Война была окончена в Испании, ее перенесли на французскую территорию, и Испания могла торжествовать победу и полную свою независимость, которую она отстаивала с неутомимой энергией в течение почти 5 лет тяжелой и страшной борьбы.

Она свергла чужеземное владычество, отвергла все те реформы, которые, для оживления обнищалой и отсталой страны, предлагал провести в ней Наполеон. Что же сделала она сама за это время, — время, когда народ был всецело предоставлен самому себе, собственным силам, собственной воле, когда центральной власти не существовало de facto, ибо ее никто не признавал — признавались только свои хунты, — хунты тех отдельных областей, которые зажили старой жизнью, — жизнью того времени, когда они были независимы?

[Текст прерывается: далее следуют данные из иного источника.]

-- ==== Sys2Proof/Laws/TouchSpindles.lean ====
section
/-! SUPPORT. Which parts of the state the definitions of Machine/Spindles.lean touch: one lemma for each, the proofs written by a
script from their shape. -/

namespace Sys2Proof.Machine

theorem setBackward_touches : ∀ a0 a1 a2,
    Touches [.cyc, .regs, .plate] a2 (setBackward a0 a1 a2) := by
  intro a0 a1 a2
  unfold setBackward
  refine touches_ite ?_ ?_
  · exact touches_refl _ _
  · refine touches_after ?_ (refetch_touches _ _) (by decide)
    refine touches_after ?_ (State.setBit_touches _ _ _ _) (by decide)
    exact touches_refl _ _

theorem setVelValid_touches : ∀ a0 a1 a2,
    Touches [.regs] a2 (setVelValid a0 a1 a2) := by
  intro a0 a1 a2
  unfold setVelValid
  refine touches_after ?_ (State.setBit_touches _ _ _ _) (by decide)
  exact touches_refl _ _

theorem setUncertain_touches : ∀ a0 a1 a2,
    Touches [.regs] a2 (setUncertain a0 a1 a2) := by
  intro a0 a1 a2
  unfold setUncertain
  refine touches_after ?_ (State.setBit_touches _ _ _ _) (by decide)
  exact touches_refl _ _

theorem spnEvent_touches : ∀ a0 a1 a2,
    Touches [.cyc, .regs] a2 (spnEvent a0 a1 a2) := by
  intro a0 a1 a2
  unfold spnEvent
  refine touches_after ?_ (raiseStatus_touches _ _ _ _ _) (by decide)
  exact touches_refl _ _

theorem spnErr_touches : ∀ a0 a1,
    Touches [.cyc, .regs] a1 (spnErr a0 a1) := by
  intro a0 a1
  unfold spnErr
  refine touches_after ?_ (spnEvent_touches _ _ _) (by decide)
  exact touches_refl _ _

theorem setVel_touches : ∀ a0 a1 a2,
    Touches [.regs, .spindles] a2 (setVel a0 a1 a2) := by
  intro a0 a1 a2
  unfold setVel
  refine touches_after ?_ (State.setReg_touches _ _ _) (by decide)
  refine touches_after ?_ (State.setSpn_touches _ _ _) (by decide)
  exact touches_refl _ _

theorem stepTo_touches : ∀ a0 a1 a2,
    Touches [.spindles] a2 (stepTo a0 a1 a2) := by
  intro a0 a1 a2
  unfold stepTo
  extract_lets +onlyGivenNames x0
  clear_value x0
  refine touches_after ?_ (State.setSpn_touches _ _ _) (by decide)
  exact touches_refl _ _

theorem resyncTo_touches : ∀ a0 a1 a2,
    Touches [.cyc, .regs, .spindles, .plate] a2 (resyncTo a0 a1 a2) := by
  intro a0 a1 a2
  unfold resyncTo
  refine touches_after ?_ (refetch_touches _ _) (by decide)
  refine touches_after ?_ (spnEvent_touches _ _ _) (by decide)
  refine touches_after ?_ (State.setSpn_touches _ _ _) (by decide)
  exact touches_refl _ _

theorem disarmSpindle_touches : ∀ a0 a1,
    Touches [.regs] a1 (disarmSpindle a0 a1) := by
  intro a0 a1
  unfold disarmSpindle
  extract_lets +onlyGivenNames x0
  refine touches_cut x0 ?_ (fun h0 => ?_)
  · unfold x0
    refine touches_forEach (fun _ _ _ => ?_) ?_
    · refine touches_after ?_ (State.setBit_touches _ _ _ _) (by decide)
      assumption
    · exact touches_refl _ _
  clear_value x0
  refine touches_after ?_ (State.setReg_touches _ _ _) (by decide)
  assumption

theorem setSpnState_touches : ∀ a0 a1 a2,
    Touches [.cyc, .regs, .spindles, .pairs, .groups] a2 (setSpnState a0 a1 a2) := by
  intro a0 a1 a2
  unfold setSpnState
  refine touches_ite ?_ ?_
  · exact touches_refl _ _
  · extract_lets +onlyGivenNames x0
    refine touches_cut x0 ?_ (fun h0 => ?_)
    · unfold x0
      refine touches_after ?_ (spnEvent_touches _ _ _) (by decide)
      refine touches_after ?_ (State.setFld_touches _ _ _ _ _) (by decide)
      exact touches_refl _ _
    clear_value x0
    extract_lets +onlyGivenNames x1
    clear_value x1
    extract_lets +onlyGivenNames x2
    refine touches_cut x2 ?_ (fun h2 => ?_)
    · unfold x2
      refine touches_after ?_ (setVelValid_touches _ _ _) (by decide)
      assumption
    clear_value x2
    extract_lets +onlyGivenNames x3
    refine touches_cut x3 ?_ (fun h3 => ?_)
    · unfold x3
      refine touches_ite ?_ ?_
      · refine touches_after ?_ (setVel_touches _ _ _) (by decide)
        assumption
      · assumption
    clear_value x3
    extract_lets +onlyGivenNames x4
    refine touches_cut x4 ?_ (fun h4 => ?_)
    · unfold x4
      refine touches_ite ?_ ?_
      · refine touches_after ?_ (disarmSpindle_touches _ _) (by decide)
        assumption
      · assumption
    clear_value x4
    refine touches_ite ?_ ?_
    · assumption
    · refine touches_after ?_ (spindleUnusable_touches _ _) (by decide)
      assumption

theorem toCoast_touches : ∀ a0 a1,
    Touches [.cyc, .regs, .spindles, .pairs, .groups] a1 (toCoast a0 a1) := by
  intro a0 a1
  unfold toCoast
  extract_lets +onlyGivenNames x0
  clear_value x0
  refine touches_after ?_ (setSpnState_touches _ _ _) (by decide)
  refine touches_after ?_ (spnErr_touches _ _) (by decide)
  refine touches_after ?_ (State.setSpn_touches _ _ _) (by decide)
  exact touches_refl _ _

theorem lockAt_touches : ∀ a0 a1 a2,
    Touches [.cyc, .regs, .spindles, .pairs, .groups, .plate] a2 (lockAt a0 a1 a2) := by
  intro a0 a1 a2
  unfold lockAt
  extract_lets +onlyGivenNames x0
  clear_value x0
  extract_lets +onlyGivenNames x1
  clear_value x1
  extract_lets +onlyGivenNames x2
  clear_value x2
  extract_lets +onlyGivenNames x3
  clear_value x3
  extract_lets +onlyGivenNames x4
  refine touches_cut x4 ?_ (fun h4 => ?_)
  · unfold x4
    refine touches_after ?_ (State.setSpn_touches _ _ _) (by decide)
    exact touches_refl _ _
  clear_value x4
  extract_lets +onlyGivenNames x5
  refine touches_cut x5 ?_ (fun h5 => ?_)
  · unfold x5
    refine touches_after ?_ (setSpnState_touches _ _ _) (by decide)
    assumption
  clear_value x5
  refine touches_ite ?_ ?_
  · refine touches_after ?_ (stepTo_touches _ _ _) (by decide)
    assumption
  · refine touches_after ?_ (resyncTo_touches _ _ _) (by decide)
    assumption

theorem clearVel_touches : ∀ a0 a1,
    Touches [.regs, .spindles] a1 (clearVel a0 a1) := by
  intro a0 a1
  unfold clearVel
  refine touches_after ?_ (setVel_touches _ _ _) (by decide)
  refine touches_after ?_ (setVelValid_touches _ _ _) (by decide)
  refine touches_after ?_ (State.setSpn_touches _ _ _) (by decide)
  exact touches_refl _ _

theorem lockFromCount_touches : ∀ a0 a1,
    Touches [.cyc, .regs, .spindles, .pairs, .groups, .plate] a1 (lockFromCount a0 a1) := by
  intro a0 a1
  unfold lockFromCount
  extract_lets +onlyGivenNames x0
  refine touches_cut x0 ?_ (fun h0 => ?_)
  · unfold x0
    refine touches_after ?_ (clearVel_touches _ _) (by decide)
    exact touches_refl _ _
  clear_value x0
  refine touches_after ?_ (lockAt_touches _ _ _) (by decide)
  assumption

theorem illegalTransition_touches : ∀ a0 a1,
    Touches [.cyc, .regs, .spindles, .pairs, .groups] a1 (illegalTransition a0 a1) := by
  intro a0 a1
  unfold illegalTransition
  extract_lets +onlyGivenNames x0
  clear_value x0
  extract_lets +onlyGivenNames x1
  clear_value x1
  refine touches_ite ?_ ?_
  · exact touches_refl _ _
  · extract_lets +onlyGivenNames x2
    refine touches_cut x2 ?_ (fun h2 => ?_)
    · unfold x2
      refine touches_after ?_ (spnErr_touches _ _) (by decide)
      refine touches_after ?_ (setUncertain_touches _ _ _) (by decide)
      refine touches_after ?_ (rcUpFld_touches _ _ _ _ _) (by decide)
      refine touches_after ?_ (State.setSpn_touches _ _ _) (by decide)
      exact touches_refl _ _
    clear_value x2
    refine touches_ite ?_ ?_
    · refine touches_after ?_ (toCoast_touches _ _) (by decide)
      assumption
    · assumption

theorem noteInterval_touches : ∀ a0 a1 a2,
    Touches [.cyc, .regs, .spindles] a2 (noteInterval a0 a1 a2) := by
  intro a0 a1 a2
  unfold noteInterval
  extract_lets +onlyGivenNames x0
  clear_value x0
  refine touches_ite ?_ ?_
  · extract_lets +onlyGivenNames x1
    clear_value x1
    extract_lets +onlyGivenNames x2
    refine touches_cut x2 ?_ (fun h2 => ?_)
    · unfold x2
      refine touches_after ?_ (State.setSpn_touches _ _ _) (by decide)
      exact touches_refl _ _
    clear_value x2
    split
    · refine touches_ite ?_ ?_
      · refine touches_after ?_ (spnEvent_touches _ _ _) (by decide)
        refine touches_after ?_ (State.setSpn_touches _ _ _) (by decide)
        assumption
      · assumption
    · assumption
  · exact touches_refl _ _

theorem edgeVelocity_touches : ∀ a0 a1,
    Touches [.cyc, .regs, .spindles] a1 (edgeVelocity a0 a1) := by
  intro a0 a1
  unfold edgeVelocity
  extract_lets +onlyGivenNames x0
  clear_value x0
  extract_lets +onlyGivenNames x1
  clear_value x1
  extract_lets +onlyGivenNames x2
  refine touches_cut x2 ?_ (fun h2 => ?_)
  · unfold x2
    refine touches_after ?_ (State.setSpn_touches _ _ _) (by decide)
    exact touches_refl _ _
  clear_value x2
  refine touches_ite ?_ ?_
  · extract_lets +onlyGivenNames x3
    clear_value x3
    extract_lets +onlyGivenNames x4
    refine touches_cut x4 ?_ (fun h4 => ?_)
    · unfold x4
      refine touches_after ?_ (setVelValid_touches _ _ _) (by decide)
      refine touches_after ?_ (setVel_touches _ _ _) (by decide)
      assumption
    clear_value x4
    extract_lets +onlyGivenNames x5
    clear_value x5
    refine touches_ite ?_ ?_
    · refine touches_after ?_ (spnEvent_touches _ _ _) (by decide)
      assumption
    · assumption
  · assumption

theorem moveCount_touches : ∀ a0 a1 a2,
    Touches [.spindles] a2 (moveCount a0 a1 a2) := by
  intro a0 a1 a2
  unfold moveCount
  extract_lets +onlyGivenNames x0
  clear_value x0
  extract_lets +onlyGivenNames x1
  clear_value x1
  refine touches_after ?_ (State.setSpn_touches _ _ _) (by decide)
  exact touches_refl _ _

Та политика объединения Испании в одно единое целое, которую преследовали в Испании ее короли с конца XV в., принесла свои плоды. Удерживая массу в подчинении теми орудиями объединения, к которым она прибегала: инквизицией и патерами, всячески оберегая ее от проникновения в нее зловредных идей и сохраняя ее в полном невежестве, она, начиная с ХVIII в. создавала все более и более глубокую пропасть между народной массой, нищей, кормившейся за счет богатых монастырей, невежественной и преисполненной суеверий, и зарождавшейся интеллигенцией, по преимуществу состоявшей из разночинцев, так как большинство знати было столь же невежественно, как и зависимая от нее масса. Подавить гений нации правительство не могло. В самые тяжелые и мрачные времена поэзия и искусства нашли гениальнейших творцов в рядах народа. Но только в XVIII в. мало-помалу новые идеи стали проникать в Испанию, несмотря на запрет, на цензуру, на строгий надзор за университетами, стоявшими бесконечно ниже даже современных им германских университетов. Формировалась и росла особая группа, — группа интеллигентов, мало понятная народу и непонимаемая им, враждебная, и ненавидимая той официальной сферой, которая в Мадриде и других местах рекрутировалась среди служащего чиновничества, кастильской бюрократии, державшей в своих руках всю полноту власти, а если и можно было, во второй половине XVIII в., подумывать о реформах, то лишь таких, которые не умаляли бы ее значения и влияния. Ее принципом, который повторял Карл IV, было: все для народа, но ничего посредством народа.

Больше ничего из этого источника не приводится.